= Jewish agricultural colonies in the Russian Empire =

Agricultural colonies made up of Jews in the Russian Empire

Jewish agricultural colonies in the Russian Empire, also referred to as individually as koloniia ( kolonii; колония) were first established in Kherson Governorate in 1806. The ukase of 9 December 1804 allowed Jews for the first time in Russia to purchase land for farming settlements. Jews were provided with various incentives: tax abatements, reduced land prices, and (after the 1827 decree on military conscription, which introduced it for the Jews) exemption from military service. Other colonies in New Russia and Western Krai followed. In 1835 an abortive attempt to establish Jewish colonies in Siberia was made. Another major colonization was initiated in Yekaterinoslav Governorate in 1846. In 1858, 18 Jewish agricultural colonies were registered in Podolia Governorate, involving over 1,100 families. One of the largest and most successful was Starozakrevskyi Maidan. By 1900, there were about 100,000 Jewish colonists throughout Russia.

In early 1890s, an English writer Arnold White visited the Kherson colonies to investigate the status of Russian Jews by commission from Baron Hirsch. He noted that colonies grew due to natural population increase since their inception, despite hardships, and that after 80 years, there was not enough land. He also noted that Jewish women were not permitted to do field work.
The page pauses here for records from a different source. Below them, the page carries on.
/-- Whether the context's grants cover what a collective touches (R339). -/
def State.colGranted (s : State) (asid : Nat) (g : Group) (x : Collective) : Bool :=
  let q := s.order
  let ctx := s.ctx asid
  let peers := (g.members q).filter (fun k => k != s.self)
  if x.gather then
    (List.range (q + 1)).all (fun j =>
      let m := moduleAt q s.self j
      m == g.dead || ctx.granted m (x.area j) (x.shb + 64)) &&
    peers.all (fun k => match meetOn q g.dead s.self k with
      | some (m, _) => ctx.granted m (x.area ((headOn q k m).getD 0)) (x.shb + 64)
      | none => true)
  else
    (s.armList g).all (fun e => ctx.granted e.1 (windowBase (x.rwbase + e.2.1)) 0x100000 &&
      ctx.granted e.1 (x.target e.2.1) (4 * x.shb / redSize x.itype) &&
      (x.itype != 3 || ctx.granted e.1 (x.scalePlace q e.2.1) (x.shb / 32))) &&
    peers.all (fun k => match meetOn q g.dead s.self k with
      | some (m, _) => ctx.granted m (windowBase (x.rwbase + (headOn q k m).getD 0)) 0x100000
      | none => true)

/-! Control slots and records (R336). -/

def ctlSlot (g seq : Nat) : Nat := 0x100000 + 0x400 * (64 * g + seq % 64)

/-- A record of 16 bytes: GEN, SEQ, CODE. -/
def colRecord (gen : Word) (seq code : Nat) : List Byte := toLe gen.toNat 4 ++ toLe seq 4 ++ toLe code 8

/-- The CODE of a record that carries this GEN and SEQ. -/
def State.recordCode (s : State) (m off : Nat) (x : Collective) : Option Nat :=
  if s.modNum m off 4 = x.gen.toNat ∧ s.modNum m (off + 4) 4 = x.seq then some (s.modNum m (off + 8) 1) else none

/-- Where the vote of member `k` for coordinator `l` stands (R336, R340). -/
def voteAt (q : Nat) (g : Group) (grp seq k l : Nat) : Option (Nat × Nat) :=
  match meetOn q g.dead k l with
  | some (m, none) => (headOn q k m).map (fun h => (m, ctlSlot grp seq + 64 * h))
  | some (m, some (j, _)) => some (m, ctlSlot grp seq + 0x300 + 16 * j)
  | none => none

/-! Start and end. -/

def State.setCol (s : State) (asid id : Nat) (x : Collective) : State :=
  s.onCtx asid (fun c => { c with cols := c.cols.set id x })

/-- A collective that has its status ends once its signal is decremented (R337); a signal whose page does not come within the bound is
given up (log 148). -/
def State.settleCol (s : State) (asid id : Nat) (x : Collective) (status : Nat) : State :=
  let finish (s : State) : State :=
    s.onCtx asid (fun c => { c with cols := c.cols.del id, bkts := c.bkts.put (x.grp * 256 + x.bkt) status 0 })
  match s.signalDown x.core asid x.sig with
  | .ok t => finish t
  | .error t => if x.since + (s.group asid x.grp).bound ≤ s.ref then finish s else t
Jewish agricultural colonies became more successful than the Russian government initially expected. Some Jewish agricultural colonies turned into full-fledged Jewish shtetls with thriving merchant businesses not related to the agricultural activities originally chartered. Other kolonii became the centres for new cash crops such as sugar beets, winter wheat, or sunflowers, which particularly made Ukraine the breadbasket for all of Europe. The sugar-beet industry produced more sugar in Europe than any other source, until tropical sugar-cane crops took over in the 20th century. The Russian sugar-beet industry was controlled by Jewish families associated with the Jewish agricultural colonies, such as the wealthy Brodsky family, financial magnates based in Kiev.
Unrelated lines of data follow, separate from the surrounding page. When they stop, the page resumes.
-- ==== Sys2Proof/Machine/CrossLane.lean ====
section
/-! DEFINITION. Cross-lane instructions (R170 to R175): slides, shuffles and broadcasts, reductions and scans, and top-k
lists. Source lanes are read whatever their mask bits (R174). -/

namespace Sys2Proof.Machine

/-- The poison check of a source of which the lanes `xs` are read (R375). -/
def badLanes (xs : List Nat) (rs : List VReg) : Option Trap := badTrap (lanesOf xs) 3 rs

/-- The poison check of a source viewed as one vector of elements of width `ew`, of which the elements `ks` are read: only the
halves in which they stand count (R375). -/
def badElems (ew : Nat) (ks : List Nat) (rs : List VReg) : Option Trap :=
  let per := 32 / ew
  let half (h : Nat) : Lanes := lanesOf ((ks.filter (fun k => (halvesUsed ew (k % per) 1).testBit h)).map (· / per))
  firstTrap [badTrap (half 0) 1 rs, badTrap (half 1) 2 rs]

/-! SLIDE (R170). -/

/-- Element `k` of the vector that SLIDE reads, by FILL; `a` and `c` give an element of A and of C. -/
def slideSrc (tn fill : Nat) (a c : Nat → Nat) (k : Int) : Nat :=
  if 0 ≤ k ∧ k < tn then a k.toNat
  else if fill = 0 then 0
  else if fill = 1 then (if k < 0 then a 0 else a (tn - 1))
  else if 0 ≤ k - tn ∧ k - tn < tn then c (k - tn).toNat
  else if 0 ≤ k + tn ∧ k + tn < tn then c (k + tn).toNat
  else 0

/-- What SLIDE writes in lane `l` for a count `n` (R170). -/
def slideLane (ew tn fill : Nat) (a c : Nat → Nat) (n : Int) (l : Nat) : Nat :=
  let per := 32 / ew
  (eachElem ew (fun i => (slideSrc tn fill a c ((l * per + i : Nat) + n), 0)) per).1

/-- The elements of A, or of C, that SLIDE reads for the active lanes. -/
def slideElems (ew tn fill : Nat) (ofC : Bool) (n : Int) (act : List Nat) : List Nat :=
  let per := 32 / ew
  (act.map (fun l => (List.range per).filterMap (fun i =>
    let k : Int := ((l * per + i : Nat) : Int) + n
    let inA := decide (0 ≤ k ∧ k < tn)
    if ofC then
      (if inA || fill != 2 then none
       else if 0 ≤ k - tn ∧ k - tn < tn then some (k - tn).toNat
       else if 0 ≤ k + tn ∧ k + tn < tn then some (k + tn).toNat else none)
    else if inA then some k.toNat
    else if fill = 1 then some (if k < 0 then 0 else tn - 1) else none))).flatten

/-- A slide of the lanes that `src` reads of A. -/
def slideWord (fn : Fn) (body : Body) (ty fill c d : Nat) (count : Env → Int) (src : Env → Nat → Nat) (s : State) :
    Host.Outcome State Fault Refusal :=
  let ew := tyWidth ty
  let per := 32 / ew
  runFixed fn body (fun _ => 8)
    (fun e =>
      let tn := e.width * per
      let cs := if fill = 2 then [e.wp.vreg c] else []
      firstTrap [tagTrap 1 (tagOf ty) e.sourcesA, tagTrap 3 (tagOf ty) cs,
        badElems ew (slideElems ew tn fill false (count e) e.active) e.sourcesA,
        badElems ew (slideElems ew tn fill true (count e) e.active) cs])
    (fun e =>
      let a (j : Nat) : Nat := elem ew (src e (j / per)) (j % per)
      let f (j : Nat) : Nat := elem ew (e.wp.lane false c (j / per)) (j % per)
      e.vecWr false d (tagOf ty) (slideLane ew (e.width * per) fill a f (count e))) s

def execSlide (w : RWord) (s : State) : Host.Outcome State Fault Refusal :=
  slideWord .slide (.r w) w.ty (w.fld 13 12) (w.fld 9 0) w.d.toNat (fun e => sgn 32 (e.srcB false 0))
    (fun e l => e.srcA false l) s

def execSlideImm (w : IWord) (s : State) : Host.Outcome State Fault Refusal :=
  slideWord .slideImm (.i w) w.modi.toNat 0 0 w.d.toNat (fun _ => w.imm.toInt) (fun e l => e.wp.lane false w.a.toNat l) s

/-! SHFL and BCAST (R171). -/

/-- The lane that lane `l` of a SHFL reads under control word `b`. -/
def shflLane (width b l : Nat) : Nat :=
  let k := bits b 5 0
  match bits b 9 8 with
  | 0 => k % width
  | 1 => if k ≤ l then l - k else l
  | 2 => if l + k < width then l + k else l
  | _ => let x := l ^^^ (k % width); if x < width then x else l

/-- A SHFL with its control word by lane, of which bits 9 to 0 are read (R171). -/
def shflWord (fn : Fn) (body : Body) (ty d : Nat) (ctl : Env → Nat → Nat) (src : Env → Nat → Nat) (s : State) :
    Host.Outcome State Fault Refusal :=
  runFixed fn body (fun _ => 8)
    (fun e => firstTrap [tagTrap 1 (tagOf ty) e.sourcesA,
      badLanes (e.active.map (fun l => shflLane e.width (ctl e l) l)) e.sourcesA, badTrap e.act 1 e.sourcesB])
    (fun e => e.vecWr false d (tagOf ty) (fun l => src e (shflLane e.width (ctl e l) l))) s

def execShfl (w : RWord) (s : State) : Host.Outcome State Fault Refusal :=
  shflWord .shfl (.r w) w.ty w.d.toNat (fun e l => e.srcB false l) (fun e l => e.srcA false l) s

def execShflImm (w : IWord) (s : State) : Host.Outcome State Fault Refusal :=
  shflWord .shflImm (.i w) w.modi.toNat w.d.toNat (fun _ _ => w.imm.toNat) (fun e l => e.wp.lane false w.a.toNat l) s

/-- BCAST (R171): the lane B mod W of A, or one element of it. -/
def execBcast (w : RWord) (s : State) : Host.Outcome State Fault Refusal :=
  let ew := tyWidth w.ty
  runFixed .bcast (.r w) (fun _ => 8)
    (fun e =>
      let l := e.srcB false 0 % e.width
      firstTrap [tagTrap 1 (tagOf w.ty) e.sourcesA,
        if w.mb 3 then badElems ew [l * (32 / ew) + w.fld 2 0] e.sourcesA else badLanes [l] e.sourcesA])
    (fun e =>
      let x := e.srcA false (e.srcB false 0 % e.width)
      let y := if w.mb 3 then (eachElem ew (fun _ => (elem ew x (w.fld 2 0), 0)) (32 / ew)).1 else x
      e.vecWr false w.d.toNat (tagOf w.ty) (fun _ => y)) s

/-! Reductions and scans (R172, R173). -/

/-- A value with the flags raised on the way to it. -/
abbrev Node := Nat × Nat

/-- The node of two values under OP; integer ADD is not formed by nodes. -/
def combNode (ty op : Nat) (mode : RMode) (sat : Bool) (x y : Node) : Node :=
  let w := tyWidth ty
  let f := fmtOf ty
  let lt := decide (intVal ty w x.1 < intVal ty w y.1)
  let r : Nat × Nat := match op with
    | 0 => addF f mode sat x.1 y.1
    | 1 => if tyFloat ty then minMaxF f false false x.1 y.1 else (if lt then x.1 else y.1, 0)
    | 2 => if tyFloat ty then minMaxF f true false x.1 y.1 else (if lt then y.1 else x.1, 0)
    | 3 => (x.1 &&& y.1, 0)
    | 4 => (x.1 ||| y.1, 0)
    | _ => (x.1 ^^^ y.1, 0)
  (r.1, x.2 ||| y.2 ||| r.2)

/-- A node with a side that may be EMPTY. -/
def combEmpty (f : Node → Node → Node) (x y : Option Node) : Option Node :=
  match x, y with
  | none, y => y
  | x, none => x
  | some a, some b => some (f a b)

/-- One level of the tree over adjacent lanes. -/
def treeLevel (f : Node → Node → Node) : List (Option Node) → List (Option Node)
  | a :: b :: xs => combEmpty f a b :: treeLevel f xs
  | xs => xs

/-- The root of the tree over `2^n` leaves. -/
def treeRoot (f : Node → Node → Node) : Nat → List (Option Node) → Option Node
  | 0, xs => (xs.head?).join
  | n + 1, xs => treeRoot f n (treeLevel f xs)

/-- RED of one element position: `leaves` has every lane's element, none where it is not active. -/
def redElem (ty op : Nat) (mode : RMode) (sat : Bool) (leaves : List (Option Nat)) : Node :=
  let w := tyWidth ty
  if op = 0 ∧ ¬ tyFloat ty then
    deliverSat ty w sat (leaves.foldl (fun acc x => match x with
      | some v => acc + intVal ty w v
      | none => acc) 0)
  else
    (treeRoot (combNode ty op mode sat) (leaves.length.log2) (leaves.map (fun x => x.map (fun v => (v, 0))))).getD (0, 0)

/-- RED (R172). -/
def execRed (w : RWord) (s : State) : Host.Outcome State Fault Refusal :=
  let ew := tyWidth w.ty
  runFixed .red (.r w) xredLat (fun e => firstTrap [tagTrap 1 (tagOf w.ty) e.sourcesA, e.badCheck]) (fun e =>
    let r := eachElem ew (fun i => redElem w.ty (w.fld 2 0) (rndOf w) (w.mb 14) (e.lanes.map (fun l =>
      if e.act.getLsbD l then some (elem ew (e.srcA false l) i) else none))) (32 / ew)
    e.vecWr false w.d.toNat (tagOf w.ty) (fun _ => r.1) ++ e.flagWr r.2) s

/-- The running values of a chain. -/
def chain {α : Type} (f : α → α → α) : Option α → List α → List α
  | _, [] => []
  | none, x :: xs => x :: chain f (some x) xs
  | some a, x :: xs => f a x :: chain f (some (f a x)) xs

/-- The identity of an exclusive scan (R173). -/
def scanIdentity (ty op : Nat) : Nat :=
  let w := tyWidth ty
  let inf (neg : Bool) : Nat := signBit (fmtOf ty) neg + infCode (fmtOf ty)
  match op with
  | 1 => if tyFloat ty then inf false else wrapInt w (rangeHi ty w)
  | 2 => if tyFloat ty then inf true else wrapInt w (rangeLo ty w)
  | 3 => 2 ^ w - 1
  | _ => 0

/-- SCAN of one element position over the active lanes' elements: the outputs, in order, and the flags. -/
def scanElem (ty op : Nat) (mode : RMode) (sat excl : Bool) (xs : List Nat) : List Nat × Nat :=
  let w := tyWidth ty
  let shift (ys : List Nat) : List Nat := if excl then (scanIdentity ty op :: ys).take xs.length else ys
  if op = 0 ∧ ¬ tyFloat ty then
    let sums := chain (· + ·) none (xs.map (intVal ty w))
    let sums := if excl then ((0 : Int) :: sums).take xs.length else sums
    let rs := sums.map (deliverSat ty w sat)
    (rs.map (·.1), rs.foldl (fun acc r => acc ||| r.2) 0)
  else
    let ns := chain (combNode ty op mode sat) none (xs.map (fun v => (v, 0)))
    (shift (ns.map (·.1)), ns.foldl (fun acc r => acc ||| r.2) 0)

/-- SCAN (R173). -/
def execScan (w : RWord) (s : State) : Host.Outcome State Fault Refusal :=
  let ew := tyWidth w.ty
  runFixed .scan (.r w) xredLat (fun e => firstTrap [tagTrap 1 (tagOf w.ty) e.sourcesA, e.badCheck]) (fun e =>
    let cols := (List.range (32 / ew)).map (fun i => scanElem w.ty (w.fld 2 0) (rndOf w) (w.mb 14) (w.mb 3)
      (e.active.map (fun l => elem ew (e.srcA false l) i)))
    let out (j : Nat) : Nat := (eachElem ew (fun i => ((((cols[i]?).getD ([], 0)).1[j]?).getD 0, 0)) (32 / ew)).1
    let fl := cols.foldl (fun acc c => acc ||| c.2) 0
    [.v e.w w.d.toNat (e.active.zipIdx.map (fun x => (x.1, BitVec.ofNat 32 (out x.2)))) (tagOf w.ty)] ++ e.flagWr fl) s

/-! Top-k lists (R175). -/

/-- The worst value that TOPK.CLR writes. -/
def topkWorst (ty : Nat) (min : Bool) : Nat :=
  match ty with
  | 8 => if min then 0x7F800000 else 0xFF800000
  | 0 => if min then 0x7FFFFFFF else 0x80000000
  | _ => if min then 0xFFFFFFFF else 0

/-- Whether candidate `c` goes before value `v`. -/
def topkBetter (ty : Nat) (min : Bool) (c v : Nat) : Bool :=
  if ty = 8 then
    let x := decodeF (fmtOf 8) c
    let y := decodeF (fmtOf 8) v
    isNaN y || (if min then below x y else below y x)
  else
    let x := intVal ty 32 c
    let y := intVal ty 32 v
    if min then decide (x < y) else decide (y < x)

/-- The list with the candidate inserted at its place, and no longer than it was. -/
def topkInsert (ty : Nat) (min : Bool) (c x : Nat) (xs : List (Nat × Nat)) : List (Nat × Nat) :=
  let p := (xs.takeWhile (fun e => !topkBetter ty min c e.1)).length
  (xs.take p ++ (c, x) :: xs.drop p).take xs.length

/-- The results of a top-k list: entry i in registers D + 2i and D + 2i + 1. -/
def topkWr (e : Env) (d k : Nat) (tag : BitVec 4) (f : Nat → List (Nat × Nat)) : List Wr :=
  ((List.range k).map (fun i =>
    let at' (l : Nat) : Nat × Nat := ((f l)[i]?).getD (0, 0)
    e.vecWr false (d + 2 * i) tag (fun l => (at' l).1) ++ e.vecWr false (d + 2 * i + 1) 1 (fun l => (at' l).2))).flatten

/-- TOPK.CLR (R175). -/
def execTopkClr (w : RWord) (s : State) : Host.Outcome State Fault Refusal :=
  let k := w.fld 2 0 + 1
  runFixed .topkClr (.r w) (fun _ => 8) (fun _ => none)
    (fun e => topkWr e w.d.toNat k (tagOf w.ty) (fun _ => List.replicate k (topkWorst w.ty (w.mb 3), 0xFFFFFFFF))) s

/-- TOPK.INS (R175). -/
def execTopkIns (w : RWord) (s : State) : Host.Outcome State Fault Refusal :=
  let k := w.fld 2 0 + 1
  let d := w.d.toNat
  let nan (c : Nat) : Bool := w.ty == 8 && isNaN (decodeF (fmtOf 8) c)
  runFixed .topkIns (.r w) (fun _ => 8)
    (fun e => firstTrap ([tagTrap 1 (tagOf w.ty) e.sourcesA, tagTrap 2 1 e.sourcesB] ++
      (List.range k).map (fun i => firstTrap [tagTrap 3 (tagOf w.ty) [e.wp.vreg (d + 2 * i)],
        tagTrap 3 1 [e.wp.vreg (d + 2 * i + 1)]]) ++ [e.badCheck]))
    (fun e =>
      let old (l : Nat) : List (Nat × Nat) :=
        (List.range k).map (fun i => (e.wp.lane false (d + 2 * i) l, e.wp.lane false (d + 2 * i + 1) l))
      topkWr e d k (tagOf w.ty) (fun l =>
        let c := e.srcA false l
        if nan c then old l else topkInsert w.ty (w.mb 3) c (e.srcB false l) (old l)) ++
      e.flagWr (e.lanesFlags (fun l => if w.ty = 8 then sigFlag (decodeF (fmtOf 8) (e.srcA false l)) else 0))) s

end Sys2Proof.Machine
end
Russian Jewish agricultural colonies became models for communal agricultural efforts worldwide. Karl Marx cited the kolonii as examples of workers taking control and lifting themselves up through hard work. Zionists in the early 20th century used Russian kolonii as models for kibbutzim in Israel, particularly in the Second Aliyah after 1904. After the Russian Revolution of 1917, the Bolshevik government carried out collectivization efforts during 1920–1938 (see Komzet and OZET). Many kolonii became kolkhozes during this period.

==See also==
- Am Olam
- History of the Jews in Ukraine
- Jewish agricultural colonies of Bessarabia
- Jewish Colonization Association
- Jewish gauchos
- Kibbutz
- Kolonja Izaaka
- The Jewish Steppe

==Bibliography==
- Chapin, David A. and Weinstock, Ben, The Road from Letichev: The History and Culture of a Forgotten Jewish Community in Eastern Europe, Volume 1. ISBN 0-595-00666-3 iUniverse, Lincoln, NE, 2000. (Chapter 9 "The Jewish Farmers of Podolia" provides a very detailed history of Jewish agricultural colonies.)